▸ **Problem to solve**
Each entry below has to be written out again exactly.

Collected data entries:
-- ==== Sys2Proof/Machine/ExtentUnpacker.lean ====
section
/-!
DEFINITION. The four field accessors of 42_extent_unpacker.md, each the source's own shift-and-accumulate
algorithm as its rule transcribes it. The accumulator is a temporary of 64 bits inside one operation
(10_state.md R29; log 13). Bytes are unsigned and every shift is logical (90_conflicts.md C6). Each
accessor is computed anew from the record on every request (R147) and is total on every record (R144).
-/

namespace Sys2Proof.Machine

/-- The accumulator of 42_extent_unpacker.md R141: "an unsigned integer of at least 64 bits" (log 13). -/
abbrev Accum := BitVec 64

/-- `acc <- (acc << 8) | Byte(rec, k)`. -/
def shiftInByte (r : Record) (acc : Accum) (k : BitVec 4) : Accum := (acc <<< 8) ||| (byteAt r k).setWidth 64

/-- `acc <- (acc << s) | (Byte(rec, k) >> (8 - s))`: the top s bits of byte k. -/
def shiftInTopBits (r : Record) (acc : Accum) (k : BitVec 4) (s : Nat) : Accum :=
  (acc <<< s) ||| (byteAt r k >>> (8 - s)).setWidth 64

/-- `get_flag` (42_extent_unpacker.md R140): the top bit of byte 0. -/
def getFlagValue (r : Record) : Byte := byteAt r 0 >>> 7

/-- `get_file_boffset` (42_extent_unpacker.md R141): low 7 bits of byte 0, bytes 1 to 5, top 7 bits of
byte 6. -/
def getFileBoffsetValue (r : Record) : Accum :=
  let acc := (byteAt r 0 &&& 0x7F).setWidth 64
  let acc := [1, 2, 3, 4, 5].foldl (shiftInByte r) acc
  shiftInTopBits r acc 6 7

/-- `get_fsb_index` (42_extent_unpacker.md R142): low bit of byte 6, bytes 7 to 12, top 3 bits of byte
13. -/
def getFsbIndexValue (r : Record) : Accum :=
  let acc := (byteAt r 6 &&& 0x01).setWidth 64
  let acc := [7, 8, 9, 10, 11, 12].foldl (shiftInByte r) acc
  shiftInTopBits r acc 13 3

/-- `get_fsb_count` (42_extent_unpacker.md R143): low 5 bits of byte 13, bytes 14 and 15. -/
def getFsbCountValue (r : Record) : Accum :=
  let acc := (byteAt r 13 &&& 0x1F).setWidth 64
  [14, 15].foldl (shiftInByte r) acc

/-- GET_FLAG (42_extent_unpacker.md R140): 1 = Unwritten, 0 = Normal. -/
def getFlagResponse (a : Record) : Response := respondOK (zextBus (getFlagValue a))

/-- GET_FILE_BOFFSET (42_extent_unpacker.md R141). -/
def getFileBoffsetResponse (a : Record) : Response := respondOK (zextBus (getFileBoffsetValue a))

/-- GET_FSB_INDEX (42_extent_unpacker.md R142). -/
def getFsbIndexResponse (a : Record) : Response := respondOK (zextBus (getFsbIndexValue a))

/-- GET_FSB_COUNT (42_extent_unpacker.md R143). -/
def getFsbCountResponse (a : Record) : Response := respondOK (zextBus (getFsbCountValue a))

/-- The meaning of GET_FLAG (42_extent_unpacker.md R140). -/
def execGetFlag (s : State) : Host.Outcome State Fault Refusal :=
  s.respondWith fun q => getFlagResponse q.recA

/-- The meaning of GET_FILE_BOFFSET (42_extent_unpacker.md R141). -/
def execGetFileBoffset (s : State) : Host.Outcome State Fault Refusal :=
  s.respondWith fun q => getFileBoffsetResponse q.recA

/-- The meaning of GET_FSB_INDEX (42_extent_unpacker.md R142). -/
def execGetFsbIndex (s : State) : Host.Outcome State Fault Refusal :=
  s.respondWith fun q => getFsbIndexResponse q.recA

/-- The meaning of GET_FSB_COUNT (42_extent_unpacker.md R143). -/
def execGetFsbCount (s : State) : Host.Outcome State Fault Refusal :=
  s.respondWith fun q => getFsbCountResponse q.recA

end Sys2Proof.Machine
end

▸ **Written reply**
-- ==== Sys2Proof/Machine/ExtentUnpacker.lean ====
section
/-!
DEFINITION. The four field accessors of 42_extent_unpacker.md, each the source's own shift-and-accumulate
algorithm as its rule transcribes it. The accumulator is a temporary of 64 bits inside one operation
(10_state.md R29; log 13). Bytes are unsigned and every shift is logical (90_conflicts.md C6). Each
accessor is computed anew from the record on every request (R147) and is total on every record (R144).
-/

namespace Sys2Proof.Machine

/-- The accumulator of 42_extent_unpacker.md R141: "an unsigned integer of at least 64 bits" (log 13). -/
abbrev Accum := BitVec 64

/-- `acc <- (acc << 8) | Byte(rec, k)`. -/
def shiftInByte (r : Record) (acc : Accum) (k : BitVec 4) : Accum := (acc <<< 8) ||| (byteAt r k).setWidth 64

/-- `acc <- (acc << s) | (Byte(rec, k) >> (8 - s))`: the top s bits of byte k. -/
def shiftInTopBits (r : Record) (acc : Accum) (k : BitVec 4) (s : Nat) : Accum :=
  (acc <<< s) ||| (byteAt r k >>> (8 - s)).setWidth 64

/-- `get_flag` (42_extent_unpacker.md R140): the top bit of byte 0. -/
def getFlagValue (r : Record) : Byte := byteAt r 0 >>> 7

/-- `get_file_boffset` (42_extent_unpacker.md R141): low 7 bits of byte 0, bytes 1 to 5, top 7 bits of
byte 6. -/
def getFileBoffsetValue (r : Record) : Accum :=
  let acc := (byteAt r 0 &&& 0x7F).setWidth 64
  let acc := [1, 2, 3, 4, 5].foldl (shiftInByte r) acc
  shiftInTopBits r acc 6 7

/-- `get_fsb_index` (42_extent_unpacker.md R142): low bit of byte 6, bytes 7 to 12, top 3 bits of byte
13. -/
def getFsbIndexValue (r : Record) : Accum :=
  let acc := (byteAt r 6 &&& 0x01).setWidth 64
  let acc := [7, 8, 9, 10, 11, 12].foldl (shiftInByte r) acc
  shiftInTopBits r acc 13 3

/-- `get_fsb_count` (42_extent_unpacker.md R143): low 5 bits of byte 13, bytes 14 and 15. -/
def getFsbCountValue (r : Record) : Accum :=
  let acc := (byteAt r 13 &&& 0x1F).setWidth 64
  [14, 15].foldl (shiftInByte r) acc

/-- GET_FLAG (42_extent_unpacker.md R140): 1 = Unwritten, 0 = Normal. -/
def getFlagResponse (a : Record) : Response := respondOK (zextBus (getFlagValue a))

/-- GET_FILE_BOFFSET (42_extent_unpacker.md R141). -/
def getFileBoffsetResponse (a : Record) : Response := respondOK (zextBus (getFileBoffsetValue a))

/-- GET_FSB_INDEX (42_extent_unpacker.md R142). -/
def getFsbIndexResponse (a : Record) : Response := respondOK (zextBus (getFsbIndexValue a))

/-- GET_FSB_COUNT (42_extent_unpacker.md R143). -/
def getFsbCountResponse (a : Record) : Response := respondOK (zextBus (getFsbCountValue a))

/-- The meaning of GET_FLAG (42_extent_unpacker.md R140). -/
def execGetFlag (s : State) : Host.Outcome State Fault Refusal :=
  s.respondWith fun q => getFlagResponse q.recA

/-- The meaning of GET_FILE_BOFFSET (42_extent_unpacker.md R141). -/
def execGetFileBoffset (s : State) : Host.Outcome State Fault Refusal :=
  s.respondWith fun q => getFileBoffsetResponse q.recA

/-- The meaning of GET_FSB_INDEX (42_extent_unpacker.md R142). -/
def execGetFsbIndex (s : State) : Host.Outcome State Fault Refusal :=
  s.respondWith fun q => getFsbIndexResponse q.recA

/-- The meaning of GET_FSB_COUNT (42_extent_unpacker.md R143). -/
def execGetFsbCount (s : State) : Host.Outcome State Fault Refusal :=
  s.respondWith fun q => getFsbCountResponse q.recA

end Sys2Proof.Machine
end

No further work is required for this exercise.